Eine beträchtliche Anzahl von Studien, in denen die Mikrosatellitentechnik eingesetzt wurde, konzentrierte sich auf den Nachweis von Hybridisierung in natürlichen oder künstlichen Pappelbeständen. SSR-Loci helfen dabei, Mechanismen der interspezifischen Kreuzung und der reproduktiven Isolation aufzudecken. In dieser Studie konzentrierten wir uns eher auf die Variation zwischen Individuen und zwischen Populationen als auf interspezifische Unterschiede, aber bei einigen der untersuchten Eliteklone sollte ihr hybrider Ursprung mit Hilfe eines komplexen Satzes von Markern mit nuklearer und zytoplasmatischer Lokalisierung genetisch getestet werden. Über die Identifizierung von interspezifischen Hybriden und industriellen Klonen wurde in zahlreichen Veröffentlichungen berichtet. Eine bemerkenswerte Veröffentlichung berichtet über die genetische Identität einiger industrieller Klone von Pappeln, die zuvor als unterschiedlich behandelt wurden.
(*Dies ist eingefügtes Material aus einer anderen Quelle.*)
-- ==== Sys2Proof/Tests/Slice0.lean ====
section
/-!
SUPPORT. Tests: terms that are not well-formed and that the check refuses; words and values that the spec writes out; one
step on a small state; and for each obligation a state and operands that meet its hypotheses, clause by clause.
-/
namespace Sys2Proof.Tests
open Sys2Proof Sys2Proof.Machine

/-! ### Small states -/

/-- Words of a stream as the bytes of cluster 0's scratchpad hold them. -/
def streamCells (i : Nat) : List IWord → List Host.Cell
  | [] => []
  | w :: r => (leBytes 16 w.toNat).zipIdx.map (fun b => (padBase + 64 + 16 * i + b.2, b.1)) ++ streamCells (i + 1) r

/-- The stream entry of the test job: five lines, so that words 0 to 15 are in the stream. -/
def entry0 : StreamEntry := { baseLine := 0, lines := 5, entryPc := 0, context := 0x1000, task := 0 }

/-- The test job's plan: chiplet 0, one task on cluster 0. -/
def plan0 : JobPlan where
  placement := [0, 1, 2, 3, 4, 5, 6, 7]
  carry := []
  streams := [(0, [entry0])]
  back := []
  trees := []
  rings := []
  circuits := []
  fabTrees := []
  members := []
  plan := none
  preload := []

/-- The task of cluster 0 at its first word, I1 at 3. -/
def task0 : Task := { taskEmpty with
  entry := entry0, frameDone := false, halted := false, ran := true, idx := [3, 0, 0, 0, 0, 0, 0], tflags := 5 }

/-- Cluster 0 issuing. -/
def cl0 : Cluster := { clusterEmpty with tasks := [task0], seq := .issuing }

/-- A module that runs the test job on site 0, its first words as given. -/
def running (words : List IWord) : State := { State.reset with
  job := { State.reset.job with state := .running, plan := some plan0 }
  tick := { State.reset.tick with on := true, issueOn := true }
  topo := setRemap { State.reset.topo with
    sites := [(0, { siteDefault State.reset.topo 0 with logical := some 0 })], chiplets := 1 }
    [(0, { site := 0, valid := true, subst := false })]
  clusters := [(0, cl0)]
  mem := { State.reset.mem with cells := streamCells 0 words } }

/-- A state in ride-through mode. -/
def riding (s : State) : State := { s with tick := { s.tick with cfg := { s.tick.cfg with ride := 1 } } }

/-- The state with cluster 0 changed. -/
def withCl (s : State) (f : Cluster → Cluster) : State := modCluster s 0 f

/-- A sequencer word: opcode, no object waited for or signalled, and the fields above bit 40. -/
def seqW (op : Nat) (rest : Nat) : IWord := BitVec.ofNat 128 (1 + 2 ^ 6 * op + 2 ^ 14 * 63 + 2 ^ 24 * 63 + rest)
/-- A word of an engine. -/
def engW (e op : Nat) (rest : Nat) : IWord := BitVec.ofNat 128 (2 ^ 2 * e + 2 ^ 6 * op + 2 ^ 14 * 63 + 2 ^ 24 * 63 + rest)

/-! ### The spec's own words (04 Table 4.8a) -/

theorem test_word_br : let w : IWord := 0x000000000000000D_00002100_3F0FC0C1#128
    wClass w = 1 ∧ wOpcode w = 3 ∧ seqReg w = 1 ∧ fld w 44 3 = 2 ∧ seqTarget w = 13 ∧ wWaitObj w = noObj ∧ wSigObj w = 63 := by
  decide
theorem test_word_boil : let w : IWord := 0x00000000003F0101_00000000_3F0FC1C1#128
    wOpcode w = 7 ∧ boilOf w = { ahead := 1, span := 1, level := 15, mask := 3, left := 1 } := by decide
theorem test_word_fend : let w : IWord := 0x0000000000100002_00000000_3F0FC241#128
    wOpcode w = 9 ∧ bitFld w 84 = true ∧ seqTarget w = 2 := by decide



/-! ### Sequencer words that meet the statements' hypotheses -/

/-- The bit at a place of a word. -/
def at_ (v lo : Nat) : Nat := v * 2 ^ lo
/-- The word that follows the BARRIER and the wait of a word: object j, n units. -/
def waitW (op j n rest : Nat) : IWord := BitVec.ofNat 128 (1 + 2 ^ 6 * op + 2 ^ 14 * j + 2 ^ 20 * n + 2 ^ 24 * 63 + rest)
/-- A second task, ready, as task n of the test job. -/
def taskN (n : Nat) : Task := { task0 with entry := { entry0 with task := n }, ran := false }
/-- Cluster 0 with tasks 0 and 3, task 0 resident. -/
def twoTasks (s : State) : State := withCl s (fun c => { c with tasks := [task0, taskN 3] })
/-- Cluster 0 in a switch to task n of a kind. -/
def inSwitch (kind n : Nat) (s : State) : State :=
  withCl (twoTasks s) (fun c => { c with seq := .switching, switchTo := some n, switchKind := kind })
/-- An engine's queue. -/
def queued (s : State) (e : Nat) (q : QInstr) : State := modEngine s 0 e (fun r => { r with queue := [q] })

theorem test_wit_nop : (clusterAt (running [seqW 0 0]) 0).cur.idx.length = 7 ∧
    Claim.SeqWord (running [seqW 0 0]) 0 0 (seqW 0 0) := by unfold Claim.SeqWord Claim.pcOf; decide
/-- A wait that holds: object 63 is none, object 0 holds 1 unit. -/
theorem test_wit_nop_waits : Claim.SeqWord (withCl (running [waitW 0 0 1 0])
    (fun c => { c with sync := [(0, { syncEmpty with value := 1 })] })) 0 0 (waitW 0 0 1 0) := by
  unfold Claim.SeqWord Claim.pcOf; decide
theorem test_wit_seti : Claim.SeqWord (running [seqW 1 (at_ 7 40 + at_ 0xFFFFFFFF 64)]) 0 1
    (seqW 1 (at_ 7 40 + at_ 0xFFFFFFFF 64)) := by unfold Claim.SeqWord Claim.pcOf; decide
/-- A write to I0 is a form of the instruction too. -/
theorem test_wit_seti_i0 : Claim.SeqWord (running [seqW 1 (at_ 5 64)]) 0 1 (seqW 1 (at_ 5 64)) := by
  unfold Claim.SeqWord Claim.pcOf; decide
theorem test_wit_addi : Claim.SeqWord (running [seqW 2 (at_ 1 40 + at_ 0xFFFFFFFD 64)]) 0 2
    (seqW 2 (at_ 1 40 + at_ 0xFFFFFFFD 64)) := by unfold Claim.SeqWord Claim.pcOf; decide

/-- A branch to the last word of the stream and one past it. -/
def brIn : IWord := seqW 3 (at_ 15 64)
def brOut : IWord := seqW 3 (at_ 16 64)
def brNot : IWord := seqW 3 (at_ 1 40 + at_ 1 44 + at_ 16 64)
theorem test_wit_br_taken : Claim.SeqWord (running [brIn]) 0 3 brIn ∧ Claim.Taken (fld brIn 44 3) 0 ∧
    seqTarget brIn < streamWords (clusterAt (running [brIn]) 0).cur.entry := by
  unfold Claim.SeqWord Claim.pcOf Claim.Taken; decide
theorem test_wit_br_not_taken : Claim.SeqWord (running [brNot]) 0 3 brNot ∧
    ¬ Claim.Taken (fld brNot 44 3) (curReg (running [brNot]) 0 (seqReg brNot)) := by
  unfold Claim.SeqWord Claim.pcOf Claim.Taken; decide
theorem test_wit_br_outside : Claim.SeqWord (running [brOut]) 0 3 brOut ∧ Claim.Taken (fld brOut 44 3) 0 ∧
    ¬ seqTarget brOut < streamWords (clusterAt (running [brOut]) 0).cur.entry := by
  unfold Claim.SeqWord Claim.pcOf Claim.Taken; decide
def loopIn : IWord := seqW 4 (at_ 1 40 + at_ 15 64)
def loopOut : IWord := seqW 4 (at_ 1 40 + at_ 16 64)
theorem test_wit_loop : Claim.SeqWord (running [loopIn]) 0 4 loopIn ∧ seqReg loopIn ≠ 0 ∧
    curReg (running [loopIn]) 0 (seqReg loopIn) ≠ 1 ∧
    seqTarget loopIn < streamWords (clusterAt (running [loopIn]) 0).cur.entry := by
  unfold Claim.SeqWord Claim.pcOf; decide
theorem test_wit_loop_outside : Claim.SeqWord (running [loopOut]) 0 4 loopOut ∧ seqReg loopOut ≠ 0 ∧
    curReg (running [loopOut]) 0 (seqReg loopOut) ≠ 1 ∧
    ¬ seqTarget loopOut < streamWords (clusterAt (running [loopOut]) 0).cur.entry := by
  unfold Claim.SeqWord Claim.pcOf; decide
def testfIn : IWord := seqW 5 (at_ 15 64 + at_ 4 96)
def testfOut : IWord := seqW 5 (at_ 16 64 + at_ 4 96)
theorem test_wit_testf : Claim.SeqWord (running [testfIn]) 0 5 testfIn ∧ (clusterAt (running [testfIn]) 0).idle = true ∧
    (clusterAt (running [testfIn]) 0).cur.tflags &&& BitVec.ofNat 16 (fld testfIn 96 5) ≠ 0 ∧
    seqTarget testfIn < streamWords (clusterAt (running [testfIn]) 0).cur.entry := by
  unfold Claim.SeqWord Claim.pcOf; decide
theorem test_wit_testf_outside : Claim.SeqWord (running [testfOut]) 0 5 testfOut ∧
    (clusterAt (running [testfOut]) 0).idle = true ∧
    (clusterAt (running [testfOut]) 0).cur.tflags &&& BitVec.ofNat 16 (fld testfOut 96 5) ≠ 0 ∧
    ¬ seqTarget testfOut < streamWords (clusterAt (running [testfOut]) 0).cur.entry := by
  unfold Claim.SeqWord Claim.pcOf; decide
theorem test_wit_clrf : Claim.SeqWord (running [seqW 6 (at_ 31 96)]) 0 6 (seqW 6 (at_ 31 96)) := by
  unfold Claim.SeqWord Claim.pcOf; decide
def boilW : IWord := 0x00000000003F0101_00000000_3F0FC1C1#128
theorem test_wit_boil : Claim.SeqWord (running [boilW]) 0 7 boilW := by unfold Claim.SeqWord Claim.pcOf; decide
Die praktische Aufgabe der Identitätsüberwachung kommerzieller Klone in In-vitro-Sammlungen ähnelte derjenigen, die in der vorliegenden Untersuchung verwendet wurde. Bei allen Anwendungen, bei denen eine zuverlässige individuelle Identifizierung erforderlich war, zeigten SSRs eine hohe Effektivität.
4. Schlussfolgerung
Die Anwendung nuklearer Mikrosatelliten-Loci zur genetischen Identifizierung und Bewertung der genetischen Variabilität bei Espen-Eliteklonen und einheimischen Beständen zeigte eine hohe Effektivität des entwickelten, kostengünstigen SSR-basierten Testsystems. Die zuverlässige Authentifizierung von Klonen gewährleistet die genetische Überwachung der mikroklonalen Vermehrung und ermöglicht die Aufdeckung der Klonalität in einheimischen Beständen. Wir haben gezeigt, dass dieselbe Gruppe von Mikrosatelliten-Loci erfolgreich zur Abschätzung der genetischen Variabilität innerhalb und zwischen Populationen bei Espe eingesetzt werden kann. Die Rekonstruktion der Verwandtschaft zwischen einzelnen Eliteklonen oder der genetischen Beziehungen zwischen sich natürlich fortpflanzenden Populationen sind perspektivische Aufgaben, die in Zukunft mit denselben Markern realisiert werden können.
Interessenkonflikt
Die Autoren erklären, dass es keinen Interessenkonflikt in Bezug auf die Veröffentlichung dieser Arbeit gibt.
Dankesworte
Diese Forschung wird vom Ministerium für Bildung und Wissenschaft der Russischen Föderation unterstützt (Projekt Nr. 14.607.21.0044 vom 22.08.2014; eindeutige Kennung RFMEFI60714X0044). Die Autoren danken auch E. M. Romanov, A. I. Shurgin, R. V. Sergeev (Volga State University of Technology, Yoshkar-Ola, Republic of Mari El, Russia), M. V. Drapaluk, A. V. Tzaralunga, A. A. Reshetnikov, E. O. Kolesnikova (Voronezh State Forestry Engineering University, Voronezh, Russland) und G. B. Kolganikhina (Institute of Forest Science RAS, Uspenskoe, Moscow Region, Russland) für ihre Hilfe bei der Probenerhebung in heimischen Beständen. Die Autoren danken auch M. Zeps, D. Auzenbaha und A. Gailis (Lettisches Staatliches Forstforschungsinstitut „Silava“, Salaspils, Lettland) für die Bereitstellung von biologischem Material und Informationen über Espen-Eliteklone.